So, now that we know we’re supposed to rest, just how do we do it? It sounds so much simpler than it actually is, right?

Here are some ways I’m learning to implement rest in my daily life:

  1. Start your day with God
  2. Get up a little earlier each day and spend time reading the Bible. It’s amazing how much less weight you feel when you’re spending time in God’s word daily. It’s a lovely part of God’s rest in daily life.

    Personally, I like a paper Bible because it’s free of the distractions that come with opening my phone, so it’s more restful for me. You can use whatever works best for you.

  3. Get enough sleep
  4. We truly do need our sleep. We handle stress much better when we’re well-rested. For me, this means doing my best to get to bed eight hours before I need to get up.

  5. Realize you can’t do it all
  6. No matter how much you get done, there are ALWAYS things to do. You can run yourself into the ground trying to do them all, or you can do the most important ones and save the rest for another day. Your health and mental well-being aren’t worth another checked box.

  7. Intentionally disconnect from the world daily
  8. We live in an age where access to the entire world is in our pockets. And sometimes it feels like the world never stops wanting our attention. It makes it difficult to rest and unwind. There are different ways to fight this. Some opt to not have a smartphone. For me, that’s not an option, but I do put my phone on do-not-disturb between 8 pm and 8 am. It’s automatic and a lovely time of mental rest.

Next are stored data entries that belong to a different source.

/-- The step that fetches the word of `i`, by what the rule of `i` makes of the entered state. -/
theorem step_of_encodeWord {s u : State} {input : TickInput} {i : Instr} (h : RunsNext s input)
    (hfetch : s.memReadWord s.pc.toNat = .ok (encodeWord i))
    (hexec : exec i (s.entered input) = .next u) :
    step s = .next (u.endTick input.timerDue) := by
  rw [step_decoded h hfetch (decodeWord_encodeWord i), hexec, onNext_next]

end Sys2Proof.Machine
end

section
/-!
PROOF. `WAITK`, and the timer step after the instruction (46_keypad.md R152, 40_engine_cycle.md section
2).
-/

open Sys2Proof Sys2Proof.Machine

/-- Settles O57: the word by its group; the rule sets WAIT alone, and the Tick around it keeps the
registers and RUN. -/
theorem waitkEntersTheWait : Obligations.WaitkEntersTheWait := by
  unfold Obligations.WaitkEntersTheWait
  refine fun x s => ⟨?_, ⟨_, exec_waitk x s, rfl, sameBut_wait s _⟩, fun input hruns hfetch => ?_⟩
  · exact (congrArg decodeWord (ofNat_eq_formatXK_F x 0x0A)).trans (decodeWord_encodeWord (.waitk x))
  · refine ⟨_, step_of_encodeWord (i := .waitk x) hruns hfetch (exec_waitk x _), rfl, ?_,
      entered_pc_toNat s input, entered_sameBut s input .V (by decide)⟩
    exact (entered_run s input).trans hruns.1

/-- Settles O59: each rule at the entered state, which holds the timers and registers of before,
followed by a timer step that is due. -/
theorem timerStepFollowsTheInstruction : Obligations.TimerStepFollowsTheInstruction := by
  unfold Obligations.TimerStepFollowsTheInstruction
  intro s input x w hruns hdue hfetch
  have hrun : (s.entered input).run = .running := (entered_run s input).trans hruns.1
  have hframe := entered_sameBut s input
  have hDT : (s.entered input).DT = s.DT := hframe .DT (by decide)
  have hDTstep : (s.entered input).DT.toNat - 1 = s.DT.toNat - 1 := by rw [hDT]
  have hSTstep : (s.entered input).ST.toNat - 1 = s.ST.toNat - 1 := by
    rw [hframe .ST (by decide)]
  have hreg : (s.entered input).reg x = s.reg x := hframe .V (by decide) x
  refine ⟨?_, ?_, ?_⟩
  · rintro rfl
    have hstep := step_of_encodeWord (i := .lddt x) hruns hfetch (exec_lddt x _)
    rw [hdue] at hstep
    refine ⟨_, hstep, ?_, (endTick_due_DT hrun).trans hDTstep, (endTick_due_ST hrun).trans hSTstep⟩
    rw [State.endTick_reg, State.reg_setReg_self, hDT]
  · rintro rfl
    have hstep := step_of_encodeWord (i := .stdt x) hruns hfetch (exec_stdt x _)
    rw [hdue, hreg] at hstep
    exact ⟨_, hstep, endTick_due_DT hrun, (endTick_due_ST hrun).trans hSTstep⟩
  · rintro rfl
    have hstep := step_of_encodeWord (i := .stst x) hruns hfetch (exec_stst x _)
    rw [hdue, hreg] at hstep
    exact ⟨_, hstep, endTick_due_ST hrun, (endTick_due_DT hrun).trans hDTstep,
      endTick_due_tone hrun⟩

end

  9. Notifications? I’ll pass…
  10. While you’re in there, turning off notifications can bring quite a bit of rest. I’ve made the decision that no facebook message or email can possibly come into my inbox that’s important enough to need my attention RIGHT now. If it did, it’d be a phone call. So I’ve turned off notifications in my phone for everything other than texts and phone calls. It allows me the space to open my phone without tackling a million distractions only to put my phone down an hour later never having done what I set out to do.

  11. Schedule time to work
  12. Allow yourself time to do the things on your list that need to be done. There’s a time for work and a time for rest. You need to make sure that you have both. Rest is not an excuse for laziness. It’s as important as work, yet serves a completely different purpose. The trick is finding the balance where you have time to work and have time to rest.

  13. Schedule time away
  14. It may be a weekend away with your spouse, a day at the beach, or an hour walking in a park. Start simple, but be consistent. Take the time to clear your head and breathe. It’s worth it. You’ll be amazed at how refreshed you can feel after just a 20-minute stroll by yourself.

Ultimately, how you choose to find rest in daily life is less important than taking the time to find it. There are many more things you could add to this list, but I’d encourage you to find whatever works best for you. Time with God and time in quiet places (mentally and literally) are the best places to start. Try and implement one new restful action this week. It’s amazing what a difference it can make!


“Finding rest is a heart mindset–it’s a state of being not a state of doing.”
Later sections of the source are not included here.